§ Exercise
Of the records that follow, copy only the lines from the line containing "being run -/" to the line containing "The host issues", both included, exactly as written.

§ The data
-- ==== Sys2Proof/Machine/State.lean ====
section
/-! DEFINITION. The state (10_state.md R15 to R33): the block's interface, which is all it has, and the host that uses
it (30_encoding.md R61). The block keeps nothing between requests (R15). There is no memory (20_memory.md R34). -/

namespace Sys2Proof.Machine

/-- Fault codes (60_exceptions.md R109). FC 3 is never produced, so it has no constructor. -/
inductive FaultCode where
  /-- raised by DIVU and DIVU64: the divisor is zero -/
  | divZero
  /-- raised by a reserved operation code -/
  | illegalOp
deriving DecidableEq, Repr

/-- The outputs of an OK response (R19, R20): every one holds a defined value. -/
structure Outputs where
  y : WordPair
  z : WordPair
  cf : Bool
  ir : Bool
  ex : Bool
deriving DecidableEq, Repr

/-- A response (R19). A fault response carries its code and no output (R21). -/
inductive Response where
  | ok (out : Outputs)
  | fault (code : FaultCode)
deriving DecidableEq, Repr

/-- Where a host program stands (30_encoding.md R61, 60_exceptions.md R113). The statement at which it ended is the
counter's. -/
inductive HostStatus where
  /-- no program is being run -/
  | idle
  | running
  /-- `halt` was reached: state DONE -/
  | done
  /-- a fault response was received: state FAULT(code), never a successful end -/
  | faulted (code : FaultCode)
deriving DecidableEq, Repr

/-- The host's side of the machine while it runs a program (R61). The block never sees it. -/
structure HostState where
  /-- the numbered statements, the first being statement 1 -/
  program : List Stmt
  /-- the statement counter -/
  counter : Nat
  /-- the named records r1, r2, ...: (name, last response), names strictly rising; any number is a name (assumption 19) -/
  records : List (Nat × Outputs)
  /-- the record that waits for the response of an issued request -/
  awaiting : Option Nat
  status : HostStatus
deriving DecidableEq, Repr

/-- The state of the machine. -/
structure State where
  /-- the outstanding request, if any (R5, R18) -/
  request : Option Request
  /-- the response to the last request issued; none before the first answer and after a reset (R32) -/
  response : Option Response
  /-- the host's record of the run's fault responses, oldest first (60_exceptions.md R113; assumption 8) -/
  faults : List FaultCode
  host : HostState
deriving DecidableEq, Repr

/-- The reasons for which a step stops with a fault. -/
inductive Fault where
  /-- The host reads a record that holds no response, or the response slot while it holds none (10_state.md R32: "a
  host read before the first response faults in the model"). Raised by the host's reads only, never by an
  instruction. Safe: nothing is read. -/
  | noResponseToRead
deriving DecidableEq, Repr

/-- The reasons for which there is no step. None of them is raised by an instruction. -/
inductive Refusal where
  /-- An instruction without a meaning; no arm of exec uses it. Safe. -/
  | notModelled (mnemonic : String)
  /-- No request is outstanding and no host program is running: neither agent has a step (R5: the block "never acts
  without a request"). Raised by step. Safe: the machine stands still. -/
  | noRequest
  /-- The host issues while a request is outstanding (R5, R33: it must wait). Raised by `hostIssue`. Safe. -/
  | requestOutstanding
  /-- The host reads Y, Z or a flag of a FAULT response (R21; 93_implementation_defined.md I6). Raised by `hostRead`.
  Safe: no value is given. -/
  | noOutputs
  /-- The statement counter names no statement of the program (R61 gives no meaning; assumption 12). Raised by the
  host's step. Safe. -/
  | noStatement
  /-- The statement is not of a written form of R58 to R61 (assumption 13). Raised by the host's step. Safe. -/
  | illFormedStatement
deriving DecidableEq, Repr

/-- The host before any program is placed (assumption 4). -/
def HostState.initial : HostState where
  program := []
  counter := 1
  records := []
  awaiting := none
  status := .idle

/-- The machine right after reset (R32, 70_reset_and_hazards.md R122, R123): no request, no response. The host's own
fields are the model's choice (assumption 4). -/
def State.reset : State where
  request := none
  response := none
  faults := []
  host := .initial

end Sys2Proof.Machine
end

§ Response to the exercise
  /-- no program is being run -/
  | idle
  | running
  /-- `halt` was reached: state DONE -/
  | done
  /-- a fault response was received: state FAULT(code), never a successful end -/
  | faulted (code : FaultCode)
deriving DecidableEq, Repr

/-- The host's side of the machine while it runs a program (R61). The block never sees it. -/
structure HostState where
  /-- the numbered statements, the first being statement 1 -/
  program : List Stmt
  /-- the statement counter -/
  counter : Nat
  /-- the named records r1, r2, ...: (name, last response), names strictly rising; any number is a name (assumption 19) -/
  records : List (Nat × Outputs)
  /-- the record that waits for the response of an issued request -/
  awaiting : Option Nat
  status : HostStatus
deriving DecidableEq, Repr

/-- The state of the machine. -/
structure State where
  /-- the outstanding request, if any (R5, R18) -/
  request : Option Request
  /-- the response to the last request issued; none before the first answer and after a reset (R32) -/
  response : Option Response
  /-- the host's record of the run's fault responses, oldest first (60_exceptions.md R113; assumption 8) -/
  faults : List FaultCode
  host : HostState
deriving DecidableEq, Repr

/-- The reasons for which a step stops with a fault. -/
inductive Fault where
  /-- The host reads a record that holds no response, or the response slot while it holds none (10_state.md R32: "a
  host read before the first response faults in the model"). Raised by the host's reads only, never by an
  instruction. Safe: nothing is read. -/
  | noResponseToRead
deriving DecidableEq, Repr

/-- The reasons for which there is no step. None of them is raised by an instruction. -/
inductive Refusal where
  /-- An instruction without a meaning; no arm of exec uses it. Safe. -/
  | notModelled (mnemonic : String)
  /-- No request is outstanding and no host program is running: neither agent has a step (R5: the block "never acts
  without a request"). Raised by step. Safe: the machine stands still. -/
  | noRequest
  /-- The host issues while a request is outstanding (R5, R33: it must wait). Raised by `hostIssue`. Safe. -/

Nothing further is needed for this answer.